Work instruction:
Return all lines from the listing below in which "execProposalFallback" appears.

Data for the task:

-- ==== Sys2Proof/Laws/KeptHead.lean ====
section
/-! SUPPORT. Laws/KeptHead.lean: each operation of Machine/Head.lean keeps the queue and the invariant. -/
namespace Sys2Proof.Machine

theorem State.useProposal_kept {qu : List Instr} {F : Nat} {o : State} {s : State} {r : PropReq} {b : PropBody} (hF : 0x651 ||| F = F) (hk : State.Kept qu F o s) : State.Kept qu F o (State.useProposal s r b) := by
  unfold State.useProposal
  split
  · refine State.kept_slc (bit_of hF rfl) ?_
    with_reducible assumption
  · split
    · refine State.commitPlan_kept (sub_of hF rfl) ?_
      with_reducible assumption
    · with_reducible assumption
  · refine State.kept_link (bit_of hF rfl) ?_
    with_reducible assumption
  · refine State.kept_work (bit_of hF rfl) ?_
    with_reducible assumption

theorem State.discardProposal_kept {qu : List Instr} {F : Nat} {o : State} {s : State} {stage : StageId} {core reason : Nat} (hF : 0x1000000024019 ||| F = F) (hk : State.Kept qu F o s) : State.Kept qu F o (State.discardProposal s stage core reason) := by
  unfold State.discardProposal
  refine State.logOwn_kept (sub_of hF rfl) ?_
  refine State.kept_work (bit_of hF rfl) ?_
  with_reducible assumption

theorem State.closeRequest_kept {qu : List Instr} {F : Nat} {o : State} {s : State} {n : Nat} (hF : 0x10 ||| F = F) (hk : State.Kept qu F o s) : State.Kept qu F o (State.closeRequest s n) := by
  unfold State.closeRequest
  refine State.kept_work (bit_of hF rfl) ?_
  with_reducible assumption

theorem State.onRequest_kept {qu : List Instr} {F : Nat} {o : State} {s : State} {n : Nat} {f : PropReq → PropReq} (hF : 0x10 ||| F = F) (hk : State.Kept qu F o s) : State.Kept qu F o (State.onRequest s n f) := by
  unfold State.onRequest
  refine State.kept_work (bit_of hF rfl) ?_
  with_reducible assumption

theorem execProposalArrival_kept {qu : List Instr} {F : Nat} {o : State} {p : Proposal} {s : State} (hF : 0x1000000024019 ||| F = F) (hk : State.Kept qu F o s) : Runs qu F o (execProposalArrival p s) := by
  unfold execProposalArrival
  split
  · refine runs_next ?_
    refine State.discardProposal_kept (sub_of hF rfl) ?_
    with_reducible assumption
  · extract_lets +onlyGivenNames v79
    clear_value v79
    refine runs_ite (fun _ => ?_) (fun _ => ?_)
    · refine runs_next ?_
      refine State.discardProposal_kept (sub_of hF rfl) ?_
      with_reducible assumption
    · extract_lets +onlyGivenNames v77
      have hv77 : State.Kept qu F o v77 := by
        unfold v77
        refine State.progress_kept (sub_of hF rfl) ?_
        with_reducible assumption
      clear_value v77
      refine runs_ite (fun _ => ?_) (fun _ => ?_)
      · refine runs_next ?_
        refine State.stageResult_kept (sub_of hF rfl) ?_
        refine State.onRequest_kept (sub_of hF rfl) ?_
        with_reducible assumption
      · refine runs_next ?_
        refine State.stageInput_kept (sub_of hF rfl) ?_
        refine State.onRequest_kept (sub_of hF rfl) ?_
        with_reducible assumption

theorem State.takeHeld_kept {qu : List Instr} {F : Nat} {o : State} {s : State} {n : Nat} (hF : 0x10 ||| F = F) (hk : State.Kept qu F o s) : State.Kept qu F o (State.takeHeld s n) := by
  unfold State.takeHeld
  refine State.onRequest_kept (sub_of hF rfl) ?_
  with_reducible assumption

theorem execProposalFallback_kept {qu : List Instr} {F : Nat} {o : State} {request : Nat} {s : State} (hF : 0x10000000019 ||| F = F) (hk : State.Kept qu F o s) : Runs qu F o (execProposalFallback request s) := by
  unfold execProposalFallback
  split
  · refine runs_next ?_
    with_reducible assumption
  · refine runs_ite (fun _ => ?_) (fun _ => ?_)
    · refine runs_next ?_
      with_reducible assumption
    · extract_lets +onlyGivenNames v78
      have hv78 : State.Kept qu F o v78 := by
        unfold v78
        refine State.onRequest_kept (sub_of hF rfl) ?_
        with_reducible assumption
      clear_value v78
      extract_lets +onlyGivenNames v77
      have hv77 : State.Kept qu F o v77 := by
        unfold v77
        refine State.onStage_kept (sub_of hF rfl) ?_
        with_reducible assumption
      clear_value v77
      refine runs_next ?_
      refine State.kept_ite (fun _ => ?_) (fun _ => ?_)
      · refine State.raise_kept (sub_of hF rfl) (bit_of hF rfl) ?_
        refine State.countReg_kept (bit_of hF rfl) ?_
        with_reducible assumption
      · refine State.kept_work (bit_of hF rfl) ?_
        with_reducible assumption

theorem State.applyDefault_kept {qu : List Instr} {F : Nat} {o : State} {s : State} {r : PropReq} (hF : 0x4000000659 ||| F = F) (hk : State.Kept qu F o s) : State.Kept qu F o (State.applyDefault s r) := by
  unfold State.applyDefault
  refine State.kept_ite (fun _ => ?_) (fun _ => ?_)
  · split
    · with_reducible assumption
    · split
      · refine State.useProposal_kept (sub_of hF rfl) ?_
        with_reducible assumption
      · refine State.sliceReply_kept (sub_of hF rfl) ?_
        refine State.kept_slc (bit_of hF rfl) ?_
        with_reducible assumption
  · refine State.kept_ite (fun _ => ?_) (fun _ => ?_)
    · split
      · refine State.commitPlan_kept (sub_of hF rfl) ?_
        with_reducible assumption
      · with_reducible assumption
    · with_reducible assumption

theorem State.publishAnswer_kept {qu : List Instr} {F : Nat} {o : State} {s : State} {n : Nat} (hF : 0x1004000024659 ||| F = F) (hk : State.Kept qu F o s) : State.Kept qu F o (State.publishAnswer s n) := by
  unfold State.publishAnswer
  split
  · with_reducible assumption
  · split
    · extract_lets +onlyGivenNames v78
      clear_value v78
      refine State.kept_ite (fun _ => ?_) (fun _ => ?_)
      · refine State.discardProposal_kept (sub_of hF rfl) ?_
        refine State.onRequest_kept (sub_of hF rfl) ?_
        with_reducible assumption
      · refine State.useProposal_kept (sub_of hF rfl) ?_
        refine State.closeRequest_kept (sub_of hF rfl) ?_
        with_reducible assumption
    · refine State.kept_ite (fun _ => ?_) (fun _ => ?_)
      · refine State.applyDefault_kept (sub_of hF rfl) ?_
        refine State.closeRequest_kept (sub_of hF rfl) ?_
        with_reducible assumption
      · with_reducible assumption

theorem execBatchClose_kept {qu : List Instr} {F : Nat} {o : State} {stage : StageId} {failedLanes : List Nat} {s : State} (hF : 0x1801000024179 ||| F = F) (hk : State.Kept qu F o s) : Runs qu F o (execBatchClose stage failedLanes s) := by
  unfold execBatchClose
  extract_lets +onlyGivenNames v80
  have hv80 : State.Kept qu F o v80 := by
    unfold v80
    refine State.onStage_kept (sub_of hF rfl) ?_
    with_reducible assumption
  clear_value v80
  extract_lets +onlyGivenNames v79
  have hv79 : State.Kept qu F o v79 := by
    unfold v79
    refine State.kept_ite (fun _ => ?_) (fun _ => ?_)
    · refine State.answerAnnounce_kept (sub_of hF rfl) ?_
      with_reducible assumption
    · refine State.kept_ite (fun _ => ?_) (fun _ => ?_)
      · refine State.answerBank_kept (sub_of hF rfl) ?_
        with_reducible assumption
      · with_reducible assumption
  clear_value v79
  refine runs_next ?_
  refine State.kept_ite (fun _ => ?_) (fun _ => ?_)
  · refine State.kept_foldl ?_ ?_
    · with_reducible assumption
    · intro s75 x74 h73
      refine State.laneFailed_kept (sub_of hF rfl) ?_
      with_reducible assumption
  · with_reducible assumption

theorem State.takeHead_kept {qu : List Instr} {F : Nat} {o : State} {s : State} (hF : 0x10100000050d ||| F = F) (hk : State.Kept qu F o s) : State.Kept qu F o (State.takeHead s) := by
  unfold State.takeHead
  extract_lets +onlyGivenNames v80
  clear_value v80
  extract_lets +onlyGivenNames v79
  have hv79 : State.Kept qu F o v79 := by
    unfold v79
    refine State.onClp_kept (sub_of hF rfl) ?_
    with_reducible assumption
  clear_value v79
  extract_lets +onlyGivenNames v78
  have hv78 : State.Kept qu F o v78 := by
    unfold v78
    refine State.onHead_kept (sub_of hF rfl) ?_
    with_reducible assumption
  clear_value v78
  refine State.followRoot_kept (sub_of hF rfl) ?_
  refine State.showHead_kept (sub_of hF rfl) ?_
  with_reducible assumption

theorem execActingHeadEntry_kept {qu : List Instr} {F : Nat} {o : State} {s : State} (hF : 0x10120000056d ||| F = F) (hk : State.Kept qu F o s) : Runs qu F o (execActingHeadEntry s) := by
  unfold execActingHeadEntry
  refine runs_ite (fun _ => ?_) (fun _ => ?_)
  · extract_lets +onlyGivenNames v79
    clear_value v79
    extract_lets +onlyGivenNames v78
    have hv78 : State.Kept qu F o v78 := by
      unfold v78
      refine State.kept_chart (bit_of hF rfl) ?_
      with_reducible assumption
    clear_value v78
    extract_lets +onlyGivenNames v77
    have hv77 : State.Kept qu F o v77 := by
      unfold v77
      refine State.takeHead_kept (sub_of hF rfl) ?_
      refine State.setF_kept (bit_of hF rfl) ?_
      with_reducible assumption
    clear_value v77
    refine runs_next ?_
    refine State.flood_kept (sub_of hF rfl) ?_
    with_reducible assumption
  · refine runs_next ?_
    with_reducible assumption

theorem State.announceHandback_kept {qu : List Instr} {F : Nat} {o : State} {s : State} (hF : 0x61 ||| F = F) (hk : State.Kept qu F o s) : State.Kept qu F o (State.announceHandback s) := by
  unfold State.announceHandback
  extract_lets +onlyGivenNames v80
  clear_value v80
  refine State.kept_ite (fun _ => ?_) (fun _ => ?_)
  · extract_lets +onlyGivenNames v78
    clear_value v78
    refine State.flood_kept (sub_of hF rfl) ?_
    refine State.kept_chart (bit_of hF rfl) ?_
    with_reducible assumption
  · with_reducible assumption

theorem State.gotHeadBeat_kept {qu : List Instr} {F : Nat} {o : State} {s : State} {_src : Addr} {m : KMsg} (hF : 0x200000069 ||| F = F) (hk : State.Kept qu F o s) : State.Kept qu F o (State.gotHeadBeat s _src m) := by
  unfold State.gotHeadBeat
  refine State.announceHandback_kept (sub_of hF rfl) ?_
  refine State.judgeMismatch_kept (sub_of hF rfl) ?_
  refine State.kept_chart (bit_of hF rfl) ?_
  with_reducible assumption

theorem execHeadBeat_kept {qu : List Instr} {F : Nat} {o : State} {port : Nat} {p : Packet} {s : State} (hF : 0x1001200024179 ||| F = F) (hk : State.Kept qu F o s) : Runs qu F o (execHeadBeat port p s) := by
  unfold execHeadBeat
  refine runs_next ?_
  refine State.takeMsg_kept (sub_of hF rfl) ?_ ?_
  · with_reducible assumption
  · intro s78 x77 x76 h75
    refine State.gotHeadBeat_kept (sub_of hF rfl) ?_
    with_reducible assumption

theorem State.gotHandback_kept {qu : List Instr} {F : Nat} {o : State} {s : State} {_src : Addr} {m : KMsg} (hF : 0x20 ||| F = F) (hk : State.Kept qu F o s) : State.Kept qu F o (State.gotHandback s _src m) := by
  unfold State.gotHandback
  refine State.kept_chart (bit_of hF rfl) ?_
  with_reducible assumption

theorem execHandback_kept {qu : List Instr} {F : Nat} {o : State} {port : Nat} {p : Packet} {s : State} (hF : 0x1001000024179 ||| F = F) (hk : State.Kept qu F o s) : Runs qu F o (execHandback port p s) := by
  unfold execHandback
  refine runs_next ?_
  refine State.takeMsg_kept (sub_of hF rfl) ?_ ?_
  · with_reducible assumption
  · intro s78 x77 x76 h75
    refine State.gotHandback_kept (sub_of hF rfl) ?_
    with_reducible assumption

theorem execHandbackFlash_kept {qu : List Instr} {F : Nat} {o : State} {s : State} (hF : 0x10120000052d ||| F = F) (hk : State.Kept qu F o s) : Runs qu F o (execHandbackFlash s) := by
  unfold execHandbackFlash
  split
  · refine runs_next ?_
    with_reducible assumption
  · refine runs_ite (fun _ => ?_) (fun _ => ?_)
    · refine runs_next ?_
      with_reducible assumption
    · extract_lets +onlyGivenNames v78
      clear_value v78
      extract_lets +onlyGivenNames v77
      have hv77 : State.Kept qu F o v77 := by
        unfold v77
        refine State.kept_chart (bit_of hF rfl) ?_
        with_reducible assumption
      clear_value v77
      extract_lets +onlyGivenNames v76
      have hv76 : State.Kept qu F o v76 := by
        unfold v76
        refine State.setF_kept (bit_of hF rfl) ?_
        with_reducible assumption
      clear_value v76
      refine runs_next ?_
      refine State.kept_ite (fun _ => ?_) (fun _ => ?_)
      · refine State.takeHead_kept (sub_of hF rfl) ?_
        with_reducible assumption
      · refine State.followRoot_kept (sub_of hF rfl) ?_
        refine State.showHead_kept (sub_of hF rfl) ?_
        with_reducible assumption

end Sys2Proof.Machine
end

Exercise result:
theorem execProposalFallback_kept {qu : List Instr} {F : Nat} {o : State} {request : Nat} {s : State} (hF : 0x10000000019 ||| F = F) (hk : State.Kept qu F o s) : Runs qu F o (execProposalFallback request s) := by
  unfold execProposalFallback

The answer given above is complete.